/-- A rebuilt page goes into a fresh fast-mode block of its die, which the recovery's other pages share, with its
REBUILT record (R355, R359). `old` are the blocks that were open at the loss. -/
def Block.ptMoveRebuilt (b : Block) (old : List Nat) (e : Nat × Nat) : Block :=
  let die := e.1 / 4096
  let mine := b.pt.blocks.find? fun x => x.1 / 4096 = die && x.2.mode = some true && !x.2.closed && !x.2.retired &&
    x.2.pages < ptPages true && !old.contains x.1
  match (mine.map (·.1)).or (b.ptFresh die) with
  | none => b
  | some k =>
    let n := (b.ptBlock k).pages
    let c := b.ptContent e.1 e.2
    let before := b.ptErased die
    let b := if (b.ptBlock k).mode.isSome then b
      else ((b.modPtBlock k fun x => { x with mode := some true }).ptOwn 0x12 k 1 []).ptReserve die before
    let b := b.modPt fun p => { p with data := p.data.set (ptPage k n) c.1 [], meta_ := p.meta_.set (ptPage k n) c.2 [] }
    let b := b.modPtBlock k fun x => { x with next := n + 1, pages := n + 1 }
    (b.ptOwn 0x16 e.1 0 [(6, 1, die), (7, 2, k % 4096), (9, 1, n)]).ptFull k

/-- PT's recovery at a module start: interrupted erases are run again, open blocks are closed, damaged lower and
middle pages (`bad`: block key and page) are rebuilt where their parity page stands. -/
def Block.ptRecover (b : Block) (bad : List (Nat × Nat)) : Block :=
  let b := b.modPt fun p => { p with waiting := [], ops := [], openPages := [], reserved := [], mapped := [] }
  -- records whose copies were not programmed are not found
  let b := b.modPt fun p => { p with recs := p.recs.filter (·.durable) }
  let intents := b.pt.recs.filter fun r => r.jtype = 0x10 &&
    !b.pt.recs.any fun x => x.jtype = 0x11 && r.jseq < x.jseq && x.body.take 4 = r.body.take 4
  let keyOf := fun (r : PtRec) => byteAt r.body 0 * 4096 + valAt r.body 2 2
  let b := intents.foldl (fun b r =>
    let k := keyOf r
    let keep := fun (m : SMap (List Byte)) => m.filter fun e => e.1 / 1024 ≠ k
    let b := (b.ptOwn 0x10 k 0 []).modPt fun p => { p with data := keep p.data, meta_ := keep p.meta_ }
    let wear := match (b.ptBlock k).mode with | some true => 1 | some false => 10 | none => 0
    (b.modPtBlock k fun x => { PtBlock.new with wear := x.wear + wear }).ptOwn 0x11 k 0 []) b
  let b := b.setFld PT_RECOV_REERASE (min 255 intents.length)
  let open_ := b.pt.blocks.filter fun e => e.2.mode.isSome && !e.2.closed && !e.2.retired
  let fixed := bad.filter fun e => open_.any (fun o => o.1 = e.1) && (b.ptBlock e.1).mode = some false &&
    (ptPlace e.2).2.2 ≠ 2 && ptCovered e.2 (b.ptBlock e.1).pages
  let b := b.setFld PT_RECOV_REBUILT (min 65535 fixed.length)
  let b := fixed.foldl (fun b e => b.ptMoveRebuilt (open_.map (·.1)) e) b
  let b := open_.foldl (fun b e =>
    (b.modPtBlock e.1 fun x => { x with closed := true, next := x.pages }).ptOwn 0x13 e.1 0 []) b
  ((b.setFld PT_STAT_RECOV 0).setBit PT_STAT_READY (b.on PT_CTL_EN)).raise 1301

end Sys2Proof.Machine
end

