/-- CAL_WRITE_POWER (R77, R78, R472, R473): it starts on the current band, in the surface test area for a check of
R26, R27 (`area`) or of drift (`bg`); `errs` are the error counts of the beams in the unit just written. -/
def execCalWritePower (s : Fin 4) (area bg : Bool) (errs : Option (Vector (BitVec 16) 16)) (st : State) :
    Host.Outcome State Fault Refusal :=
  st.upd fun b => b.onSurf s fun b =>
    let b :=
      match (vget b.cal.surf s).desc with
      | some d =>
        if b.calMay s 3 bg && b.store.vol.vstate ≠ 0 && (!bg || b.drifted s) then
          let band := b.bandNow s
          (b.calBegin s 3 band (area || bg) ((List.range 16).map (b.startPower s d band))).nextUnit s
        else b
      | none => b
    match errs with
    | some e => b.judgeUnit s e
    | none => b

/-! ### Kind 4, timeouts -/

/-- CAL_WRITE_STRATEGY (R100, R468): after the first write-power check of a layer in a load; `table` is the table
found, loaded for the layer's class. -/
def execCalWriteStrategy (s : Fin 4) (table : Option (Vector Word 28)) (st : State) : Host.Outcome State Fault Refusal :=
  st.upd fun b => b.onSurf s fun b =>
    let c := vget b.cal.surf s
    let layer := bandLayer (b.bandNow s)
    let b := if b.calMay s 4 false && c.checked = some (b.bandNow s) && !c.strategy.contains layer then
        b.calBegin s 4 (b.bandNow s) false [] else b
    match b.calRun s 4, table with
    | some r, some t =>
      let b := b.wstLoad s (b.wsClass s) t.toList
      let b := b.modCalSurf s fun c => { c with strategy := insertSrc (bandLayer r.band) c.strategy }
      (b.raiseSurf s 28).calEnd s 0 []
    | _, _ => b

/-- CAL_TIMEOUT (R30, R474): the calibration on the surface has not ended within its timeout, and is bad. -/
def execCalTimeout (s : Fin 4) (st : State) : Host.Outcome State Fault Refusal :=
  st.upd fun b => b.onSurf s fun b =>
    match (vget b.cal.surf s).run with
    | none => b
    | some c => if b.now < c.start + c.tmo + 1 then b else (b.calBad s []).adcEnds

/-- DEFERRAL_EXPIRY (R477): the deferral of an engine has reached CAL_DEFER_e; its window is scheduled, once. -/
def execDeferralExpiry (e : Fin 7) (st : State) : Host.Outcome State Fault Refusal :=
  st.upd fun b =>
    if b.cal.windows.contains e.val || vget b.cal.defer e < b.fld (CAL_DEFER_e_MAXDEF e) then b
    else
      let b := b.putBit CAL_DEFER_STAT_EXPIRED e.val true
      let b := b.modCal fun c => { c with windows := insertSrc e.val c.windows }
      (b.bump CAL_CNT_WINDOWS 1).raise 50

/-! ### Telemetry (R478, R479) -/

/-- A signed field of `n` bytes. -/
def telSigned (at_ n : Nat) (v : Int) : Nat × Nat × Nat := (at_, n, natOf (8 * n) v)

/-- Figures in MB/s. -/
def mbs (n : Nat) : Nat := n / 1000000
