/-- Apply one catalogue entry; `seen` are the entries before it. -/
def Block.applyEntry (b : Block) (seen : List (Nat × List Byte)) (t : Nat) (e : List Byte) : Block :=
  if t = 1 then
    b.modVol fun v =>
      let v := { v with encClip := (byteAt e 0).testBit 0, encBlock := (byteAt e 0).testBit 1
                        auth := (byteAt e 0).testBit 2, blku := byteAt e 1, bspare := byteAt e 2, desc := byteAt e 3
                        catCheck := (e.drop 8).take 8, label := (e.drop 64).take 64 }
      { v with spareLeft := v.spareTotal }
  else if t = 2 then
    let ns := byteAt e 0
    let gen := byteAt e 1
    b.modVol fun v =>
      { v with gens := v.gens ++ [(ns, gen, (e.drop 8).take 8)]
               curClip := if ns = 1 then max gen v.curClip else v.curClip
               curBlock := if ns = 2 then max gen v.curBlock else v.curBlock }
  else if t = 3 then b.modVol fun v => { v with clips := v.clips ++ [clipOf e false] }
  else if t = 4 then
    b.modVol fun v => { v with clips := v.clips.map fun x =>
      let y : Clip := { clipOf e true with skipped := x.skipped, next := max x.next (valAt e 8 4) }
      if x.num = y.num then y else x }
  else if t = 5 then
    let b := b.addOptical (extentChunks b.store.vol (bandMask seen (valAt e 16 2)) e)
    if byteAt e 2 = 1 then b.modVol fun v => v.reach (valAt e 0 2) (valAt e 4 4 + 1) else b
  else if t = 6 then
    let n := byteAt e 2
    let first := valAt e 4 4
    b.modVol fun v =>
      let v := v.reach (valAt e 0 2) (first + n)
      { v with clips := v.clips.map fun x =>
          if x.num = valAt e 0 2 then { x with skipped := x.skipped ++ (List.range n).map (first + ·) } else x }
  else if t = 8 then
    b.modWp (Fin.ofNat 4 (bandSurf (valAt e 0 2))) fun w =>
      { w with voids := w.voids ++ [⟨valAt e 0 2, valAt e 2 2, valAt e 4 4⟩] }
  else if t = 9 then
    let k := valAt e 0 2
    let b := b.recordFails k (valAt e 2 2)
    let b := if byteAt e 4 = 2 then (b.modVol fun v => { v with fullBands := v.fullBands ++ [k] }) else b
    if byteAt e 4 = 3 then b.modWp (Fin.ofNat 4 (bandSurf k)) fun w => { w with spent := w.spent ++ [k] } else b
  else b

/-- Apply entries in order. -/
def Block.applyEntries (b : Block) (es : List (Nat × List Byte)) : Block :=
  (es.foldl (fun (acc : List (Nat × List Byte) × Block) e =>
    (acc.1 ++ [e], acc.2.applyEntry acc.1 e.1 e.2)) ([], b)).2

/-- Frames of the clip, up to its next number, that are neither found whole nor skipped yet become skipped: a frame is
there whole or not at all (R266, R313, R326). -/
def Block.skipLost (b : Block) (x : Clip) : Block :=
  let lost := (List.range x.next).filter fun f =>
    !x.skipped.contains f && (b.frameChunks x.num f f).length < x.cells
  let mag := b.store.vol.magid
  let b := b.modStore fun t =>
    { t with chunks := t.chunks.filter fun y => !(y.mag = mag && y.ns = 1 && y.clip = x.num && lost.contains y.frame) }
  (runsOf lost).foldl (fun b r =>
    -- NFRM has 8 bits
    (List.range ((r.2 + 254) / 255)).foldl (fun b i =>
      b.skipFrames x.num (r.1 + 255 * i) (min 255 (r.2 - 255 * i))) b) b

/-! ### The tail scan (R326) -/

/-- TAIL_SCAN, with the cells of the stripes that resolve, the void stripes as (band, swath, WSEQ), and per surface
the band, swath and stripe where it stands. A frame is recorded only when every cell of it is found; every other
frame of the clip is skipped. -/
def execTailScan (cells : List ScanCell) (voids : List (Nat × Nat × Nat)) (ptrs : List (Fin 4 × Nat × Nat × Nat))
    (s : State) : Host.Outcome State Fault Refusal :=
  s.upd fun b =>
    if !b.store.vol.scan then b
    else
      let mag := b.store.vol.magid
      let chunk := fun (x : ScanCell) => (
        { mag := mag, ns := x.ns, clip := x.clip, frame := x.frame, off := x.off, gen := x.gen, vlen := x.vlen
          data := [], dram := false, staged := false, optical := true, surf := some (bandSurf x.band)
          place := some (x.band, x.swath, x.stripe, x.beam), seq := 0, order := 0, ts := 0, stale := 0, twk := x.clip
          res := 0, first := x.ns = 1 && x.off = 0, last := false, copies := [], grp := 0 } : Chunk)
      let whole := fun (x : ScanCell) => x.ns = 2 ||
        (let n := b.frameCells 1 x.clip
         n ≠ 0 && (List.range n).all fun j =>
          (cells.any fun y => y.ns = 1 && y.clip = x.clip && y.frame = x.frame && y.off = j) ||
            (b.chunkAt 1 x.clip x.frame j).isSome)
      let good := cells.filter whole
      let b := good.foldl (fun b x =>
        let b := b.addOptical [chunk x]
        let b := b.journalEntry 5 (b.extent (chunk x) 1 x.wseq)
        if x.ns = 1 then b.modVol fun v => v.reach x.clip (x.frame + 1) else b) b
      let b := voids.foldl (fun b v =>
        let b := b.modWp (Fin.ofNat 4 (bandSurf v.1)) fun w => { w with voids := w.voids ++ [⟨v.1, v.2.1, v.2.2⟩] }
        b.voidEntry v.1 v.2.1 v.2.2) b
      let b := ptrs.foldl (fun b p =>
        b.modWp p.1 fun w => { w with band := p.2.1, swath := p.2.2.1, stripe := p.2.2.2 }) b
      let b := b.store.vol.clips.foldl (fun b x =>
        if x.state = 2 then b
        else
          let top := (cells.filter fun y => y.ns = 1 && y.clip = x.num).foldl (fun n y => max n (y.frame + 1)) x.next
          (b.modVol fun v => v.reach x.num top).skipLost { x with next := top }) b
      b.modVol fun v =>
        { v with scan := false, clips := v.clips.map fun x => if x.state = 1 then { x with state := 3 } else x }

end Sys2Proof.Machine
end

-=-=-

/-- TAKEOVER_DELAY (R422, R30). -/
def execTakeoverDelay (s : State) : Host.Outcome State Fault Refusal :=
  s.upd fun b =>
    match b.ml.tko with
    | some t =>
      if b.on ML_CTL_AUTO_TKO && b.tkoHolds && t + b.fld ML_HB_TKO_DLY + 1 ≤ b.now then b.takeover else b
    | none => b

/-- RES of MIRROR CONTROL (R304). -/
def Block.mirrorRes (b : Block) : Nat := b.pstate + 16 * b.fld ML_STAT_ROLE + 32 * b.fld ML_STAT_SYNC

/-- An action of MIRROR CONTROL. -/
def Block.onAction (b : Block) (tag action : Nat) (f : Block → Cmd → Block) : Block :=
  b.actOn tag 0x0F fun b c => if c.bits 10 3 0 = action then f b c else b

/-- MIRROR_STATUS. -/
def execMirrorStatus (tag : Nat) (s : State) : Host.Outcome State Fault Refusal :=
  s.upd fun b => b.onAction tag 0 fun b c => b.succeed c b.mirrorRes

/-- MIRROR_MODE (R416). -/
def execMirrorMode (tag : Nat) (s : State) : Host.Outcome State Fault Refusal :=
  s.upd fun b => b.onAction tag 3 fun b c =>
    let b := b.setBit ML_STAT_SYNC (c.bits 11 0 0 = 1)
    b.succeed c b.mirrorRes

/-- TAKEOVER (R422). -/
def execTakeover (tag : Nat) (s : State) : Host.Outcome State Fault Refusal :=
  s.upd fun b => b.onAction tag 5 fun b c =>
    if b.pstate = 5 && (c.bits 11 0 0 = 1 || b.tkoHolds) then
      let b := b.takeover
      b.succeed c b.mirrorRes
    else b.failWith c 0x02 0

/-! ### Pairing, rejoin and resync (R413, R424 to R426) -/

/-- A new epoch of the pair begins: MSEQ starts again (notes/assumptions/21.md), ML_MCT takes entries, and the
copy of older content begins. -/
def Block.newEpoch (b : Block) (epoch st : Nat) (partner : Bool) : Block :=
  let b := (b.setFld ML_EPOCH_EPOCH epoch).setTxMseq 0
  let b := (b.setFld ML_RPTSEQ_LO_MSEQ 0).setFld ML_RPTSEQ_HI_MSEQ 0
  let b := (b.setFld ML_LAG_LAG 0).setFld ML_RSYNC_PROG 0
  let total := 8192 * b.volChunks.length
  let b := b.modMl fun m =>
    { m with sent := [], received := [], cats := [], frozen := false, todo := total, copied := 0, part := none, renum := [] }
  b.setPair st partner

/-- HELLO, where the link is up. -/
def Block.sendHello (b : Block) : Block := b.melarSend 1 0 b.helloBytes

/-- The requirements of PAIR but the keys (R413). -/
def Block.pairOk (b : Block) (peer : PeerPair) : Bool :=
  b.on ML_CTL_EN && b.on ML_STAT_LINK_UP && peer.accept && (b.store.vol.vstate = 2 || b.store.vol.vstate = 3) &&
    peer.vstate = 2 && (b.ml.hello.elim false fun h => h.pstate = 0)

-=-=-

### What you have to do
All lines above in which the word "valAt" occurs should be identified and copied.

### Finished task
  let keyOf := fun (r : PtRec) => byteAt r.body 0 * 4096 + valAt r.body 2 2
      let y : Clip := { clipOf e true with skipped := x.skipped, next := max x.next (valAt e 8 4) }
    let b := b.addOptical (extentChunks b.store.vol (bandMask seen (valAt e 16 2)) e)
    if byteAt e 2 = 1 then b.modVol fun v => v.reach (valAt e 0 2) (valAt e 4 4 + 1) else b
    let first := valAt e 4 4
      let v := v.reach (valAt e 0 2) (first + n)
          if x.num = valAt e 0 2 then { x with skipped := x.skipped ++ (List.range n).map (first + ·) } else x }
    b.modWp (Fin.ofNat 4 (bandSurf (valAt e 0 2))) fun w =>
      { w with voids := w.voids ++ [⟨valAt e 0 2, valAt e 2 2, valAt e 4 4⟩] }
    let k := valAt e 0 2
    let b := b.recordFails k (valAt e 2 2)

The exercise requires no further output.